> Task directions
Restate word for word the lines of the entries below, starting with the line that holds "-- ==== Sys2Proof/Proofs/Scope.lean" and ending with the line that holds "cases he : c.enabled <;> cases", and no others.
START Task data
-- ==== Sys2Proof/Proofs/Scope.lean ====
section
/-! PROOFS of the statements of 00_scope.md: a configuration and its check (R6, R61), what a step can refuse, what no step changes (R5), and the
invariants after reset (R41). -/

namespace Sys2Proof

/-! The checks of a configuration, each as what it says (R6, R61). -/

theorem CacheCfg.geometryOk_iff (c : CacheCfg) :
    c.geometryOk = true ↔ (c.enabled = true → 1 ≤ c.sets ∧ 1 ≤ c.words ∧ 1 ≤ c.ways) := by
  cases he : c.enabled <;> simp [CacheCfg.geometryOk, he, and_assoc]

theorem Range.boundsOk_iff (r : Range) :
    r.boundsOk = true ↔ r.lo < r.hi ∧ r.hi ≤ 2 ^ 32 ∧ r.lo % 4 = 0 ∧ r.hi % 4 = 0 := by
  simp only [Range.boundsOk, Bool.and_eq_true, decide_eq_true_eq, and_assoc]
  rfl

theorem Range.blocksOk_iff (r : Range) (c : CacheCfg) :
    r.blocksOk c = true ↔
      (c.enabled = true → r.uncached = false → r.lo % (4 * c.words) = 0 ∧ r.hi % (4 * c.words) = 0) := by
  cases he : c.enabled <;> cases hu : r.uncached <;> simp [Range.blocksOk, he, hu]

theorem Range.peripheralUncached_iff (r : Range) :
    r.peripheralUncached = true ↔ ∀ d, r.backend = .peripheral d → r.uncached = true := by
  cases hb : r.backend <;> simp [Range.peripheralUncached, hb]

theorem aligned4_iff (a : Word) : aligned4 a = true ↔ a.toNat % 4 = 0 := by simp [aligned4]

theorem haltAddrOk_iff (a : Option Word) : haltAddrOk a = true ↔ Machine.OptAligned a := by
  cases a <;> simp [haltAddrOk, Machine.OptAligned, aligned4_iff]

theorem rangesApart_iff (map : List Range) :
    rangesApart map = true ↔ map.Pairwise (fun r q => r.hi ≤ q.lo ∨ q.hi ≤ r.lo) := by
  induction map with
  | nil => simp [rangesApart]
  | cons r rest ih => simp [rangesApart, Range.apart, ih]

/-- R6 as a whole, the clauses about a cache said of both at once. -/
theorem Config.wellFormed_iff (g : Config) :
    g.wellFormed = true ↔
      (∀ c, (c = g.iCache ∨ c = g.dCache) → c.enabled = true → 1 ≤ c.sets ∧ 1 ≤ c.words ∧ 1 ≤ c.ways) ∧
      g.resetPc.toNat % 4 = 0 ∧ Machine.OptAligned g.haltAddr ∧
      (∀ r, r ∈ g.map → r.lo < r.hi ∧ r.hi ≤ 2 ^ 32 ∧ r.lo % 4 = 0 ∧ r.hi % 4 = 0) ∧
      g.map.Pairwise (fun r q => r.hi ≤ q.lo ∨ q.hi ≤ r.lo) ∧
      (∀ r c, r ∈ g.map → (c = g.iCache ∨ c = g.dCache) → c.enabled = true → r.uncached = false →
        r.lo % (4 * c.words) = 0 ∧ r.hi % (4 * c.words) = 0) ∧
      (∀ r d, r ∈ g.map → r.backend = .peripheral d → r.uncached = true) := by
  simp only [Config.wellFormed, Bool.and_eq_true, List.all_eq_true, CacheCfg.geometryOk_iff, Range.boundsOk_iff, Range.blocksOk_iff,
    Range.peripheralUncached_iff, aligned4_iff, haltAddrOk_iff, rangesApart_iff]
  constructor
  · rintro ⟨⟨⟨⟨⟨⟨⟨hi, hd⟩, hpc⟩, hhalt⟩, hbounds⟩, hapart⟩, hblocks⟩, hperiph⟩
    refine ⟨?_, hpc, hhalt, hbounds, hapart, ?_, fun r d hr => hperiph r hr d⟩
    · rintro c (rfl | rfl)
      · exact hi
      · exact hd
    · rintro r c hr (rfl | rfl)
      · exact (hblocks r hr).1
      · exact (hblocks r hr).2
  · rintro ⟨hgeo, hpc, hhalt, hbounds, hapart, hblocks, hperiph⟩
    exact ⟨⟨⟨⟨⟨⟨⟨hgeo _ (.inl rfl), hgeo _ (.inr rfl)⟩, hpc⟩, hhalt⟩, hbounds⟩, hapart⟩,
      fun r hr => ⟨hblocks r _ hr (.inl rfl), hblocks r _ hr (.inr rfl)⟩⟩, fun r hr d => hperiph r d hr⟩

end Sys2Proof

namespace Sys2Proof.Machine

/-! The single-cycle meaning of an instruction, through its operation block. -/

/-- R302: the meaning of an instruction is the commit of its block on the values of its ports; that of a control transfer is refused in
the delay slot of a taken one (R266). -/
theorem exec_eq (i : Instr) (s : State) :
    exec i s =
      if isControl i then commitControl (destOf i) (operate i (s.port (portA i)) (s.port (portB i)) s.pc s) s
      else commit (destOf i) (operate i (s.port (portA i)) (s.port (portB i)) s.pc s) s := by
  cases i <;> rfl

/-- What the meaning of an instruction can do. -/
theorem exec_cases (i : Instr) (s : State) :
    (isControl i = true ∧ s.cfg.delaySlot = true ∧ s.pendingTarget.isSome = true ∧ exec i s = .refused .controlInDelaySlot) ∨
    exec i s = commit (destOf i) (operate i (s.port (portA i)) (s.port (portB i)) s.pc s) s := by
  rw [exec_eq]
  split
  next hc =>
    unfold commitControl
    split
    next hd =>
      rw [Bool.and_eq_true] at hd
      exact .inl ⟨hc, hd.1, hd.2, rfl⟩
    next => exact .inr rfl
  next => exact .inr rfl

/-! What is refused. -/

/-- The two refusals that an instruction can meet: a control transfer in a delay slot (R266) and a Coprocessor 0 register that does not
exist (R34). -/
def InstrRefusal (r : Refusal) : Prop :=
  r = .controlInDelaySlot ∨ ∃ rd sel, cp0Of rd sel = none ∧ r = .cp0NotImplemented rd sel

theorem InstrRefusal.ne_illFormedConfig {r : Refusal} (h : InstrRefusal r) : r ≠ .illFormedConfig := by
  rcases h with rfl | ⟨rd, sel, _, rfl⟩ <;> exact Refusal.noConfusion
END Task data
START Task data
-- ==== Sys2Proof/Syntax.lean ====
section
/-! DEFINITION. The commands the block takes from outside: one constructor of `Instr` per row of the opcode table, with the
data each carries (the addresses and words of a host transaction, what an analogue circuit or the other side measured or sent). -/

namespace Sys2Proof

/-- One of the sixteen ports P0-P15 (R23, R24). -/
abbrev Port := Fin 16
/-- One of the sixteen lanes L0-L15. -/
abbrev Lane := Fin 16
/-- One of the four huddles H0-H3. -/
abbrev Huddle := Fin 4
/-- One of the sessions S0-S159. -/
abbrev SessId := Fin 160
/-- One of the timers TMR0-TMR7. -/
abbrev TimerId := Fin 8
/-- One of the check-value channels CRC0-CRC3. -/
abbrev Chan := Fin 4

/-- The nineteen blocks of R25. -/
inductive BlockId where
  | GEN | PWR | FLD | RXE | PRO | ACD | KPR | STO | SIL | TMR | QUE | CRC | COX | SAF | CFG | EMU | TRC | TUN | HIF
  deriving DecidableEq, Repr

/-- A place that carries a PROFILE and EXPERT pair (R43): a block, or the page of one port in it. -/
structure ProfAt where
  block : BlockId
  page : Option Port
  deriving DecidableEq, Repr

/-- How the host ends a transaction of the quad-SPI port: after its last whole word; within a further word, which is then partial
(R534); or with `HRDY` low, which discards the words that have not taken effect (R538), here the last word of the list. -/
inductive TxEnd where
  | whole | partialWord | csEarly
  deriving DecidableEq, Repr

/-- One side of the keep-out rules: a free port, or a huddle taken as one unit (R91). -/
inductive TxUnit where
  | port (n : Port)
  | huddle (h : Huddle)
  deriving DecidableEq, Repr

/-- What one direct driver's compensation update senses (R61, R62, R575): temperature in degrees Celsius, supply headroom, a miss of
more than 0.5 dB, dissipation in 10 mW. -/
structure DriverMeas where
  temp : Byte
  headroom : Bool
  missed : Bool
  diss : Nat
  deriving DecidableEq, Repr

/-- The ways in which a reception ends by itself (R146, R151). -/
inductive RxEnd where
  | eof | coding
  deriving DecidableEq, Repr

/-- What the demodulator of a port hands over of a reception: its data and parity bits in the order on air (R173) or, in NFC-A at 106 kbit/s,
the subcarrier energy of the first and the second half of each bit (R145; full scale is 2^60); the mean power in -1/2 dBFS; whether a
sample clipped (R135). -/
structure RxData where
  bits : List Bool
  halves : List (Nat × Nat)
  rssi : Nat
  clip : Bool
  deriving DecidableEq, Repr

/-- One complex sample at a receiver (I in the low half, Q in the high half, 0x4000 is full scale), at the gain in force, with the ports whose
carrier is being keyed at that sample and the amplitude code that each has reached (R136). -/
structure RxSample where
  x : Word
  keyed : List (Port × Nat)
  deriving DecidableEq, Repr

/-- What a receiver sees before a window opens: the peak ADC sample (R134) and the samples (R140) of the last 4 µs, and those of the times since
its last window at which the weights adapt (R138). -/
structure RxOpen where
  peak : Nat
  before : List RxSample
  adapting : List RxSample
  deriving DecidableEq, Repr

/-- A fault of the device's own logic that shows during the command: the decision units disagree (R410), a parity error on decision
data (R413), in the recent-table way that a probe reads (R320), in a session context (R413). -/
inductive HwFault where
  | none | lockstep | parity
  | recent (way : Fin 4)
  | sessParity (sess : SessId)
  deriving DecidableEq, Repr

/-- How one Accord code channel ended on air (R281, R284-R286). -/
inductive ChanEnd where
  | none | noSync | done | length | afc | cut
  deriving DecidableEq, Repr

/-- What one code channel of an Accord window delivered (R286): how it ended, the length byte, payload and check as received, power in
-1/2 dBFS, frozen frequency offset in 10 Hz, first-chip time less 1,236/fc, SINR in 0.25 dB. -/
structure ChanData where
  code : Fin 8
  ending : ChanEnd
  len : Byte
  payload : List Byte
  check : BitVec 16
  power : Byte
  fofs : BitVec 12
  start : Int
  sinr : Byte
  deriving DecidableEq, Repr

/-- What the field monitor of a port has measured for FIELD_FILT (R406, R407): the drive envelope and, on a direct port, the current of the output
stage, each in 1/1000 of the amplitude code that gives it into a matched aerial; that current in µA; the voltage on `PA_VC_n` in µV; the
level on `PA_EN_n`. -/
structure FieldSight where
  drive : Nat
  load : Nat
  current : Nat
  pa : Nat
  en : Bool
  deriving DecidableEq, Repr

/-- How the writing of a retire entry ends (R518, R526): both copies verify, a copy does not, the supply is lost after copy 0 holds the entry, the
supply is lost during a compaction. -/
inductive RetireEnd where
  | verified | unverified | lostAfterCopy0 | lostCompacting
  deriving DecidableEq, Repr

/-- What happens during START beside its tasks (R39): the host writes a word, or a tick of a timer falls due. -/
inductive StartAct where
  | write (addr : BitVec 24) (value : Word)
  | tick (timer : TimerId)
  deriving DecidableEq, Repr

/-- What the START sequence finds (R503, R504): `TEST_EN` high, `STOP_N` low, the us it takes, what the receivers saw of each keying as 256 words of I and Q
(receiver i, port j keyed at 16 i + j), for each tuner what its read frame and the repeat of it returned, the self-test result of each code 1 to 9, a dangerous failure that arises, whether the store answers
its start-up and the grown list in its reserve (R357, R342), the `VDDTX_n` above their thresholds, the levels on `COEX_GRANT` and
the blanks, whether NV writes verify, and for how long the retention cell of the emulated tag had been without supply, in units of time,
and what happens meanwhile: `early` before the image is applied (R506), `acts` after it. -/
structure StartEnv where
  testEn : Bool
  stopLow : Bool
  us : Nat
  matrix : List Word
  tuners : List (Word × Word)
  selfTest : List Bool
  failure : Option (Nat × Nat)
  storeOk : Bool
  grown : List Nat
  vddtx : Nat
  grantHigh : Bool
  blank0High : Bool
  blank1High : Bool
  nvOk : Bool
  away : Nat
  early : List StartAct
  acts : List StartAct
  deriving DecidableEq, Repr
END Task data
> Exercise output
-- ==== Sys2Proof/Proofs/Scope.lean ====
section
/-! PROOFS of the statements of 00_scope.md: a configuration and its check (R6, R61), what a step can refuse, what no step changes (R5), and the
invariants after reset (R41). -/

namespace Sys2Proof

/-! The checks of a configuration, each as what it says (R6, R61). -/

theorem CacheCfg.geometryOk_iff (c : CacheCfg) :
    c.geometryOk = true ↔ (c.enabled = true → 1 ≤ c.sets ∧ 1 ≤ c.words ∧ 1 ≤ c.ways) := by
  cases he : c.enabled <;> simp [CacheCfg.geometryOk, he, and_assoc]

theorem Range.boundsOk_iff (r : Range) :
    r.boundsOk = true ↔ r.lo < r.hi ∧ r.hi ≤ 2 ^ 32 ∧ r.lo % 4 = 0 ∧ r.hi % 4 = 0 := by
  simp only [Range.boundsOk, Bool.and_eq_true, decide_eq_true_eq, and_assoc]
  rfl

theorem Range.blocksOk_iff (r : Range) (c : CacheCfg) :
    r.blocksOk c = true ↔
      (c.enabled = true → r.uncached = false → r.lo % (4 * c.words) = 0 ∧ r.hi % (4 * c.words) = 0) := by
  cases he : c.enabled <;> cases hu : r.uncached <;> simp [Range.blocksOk, he, hu]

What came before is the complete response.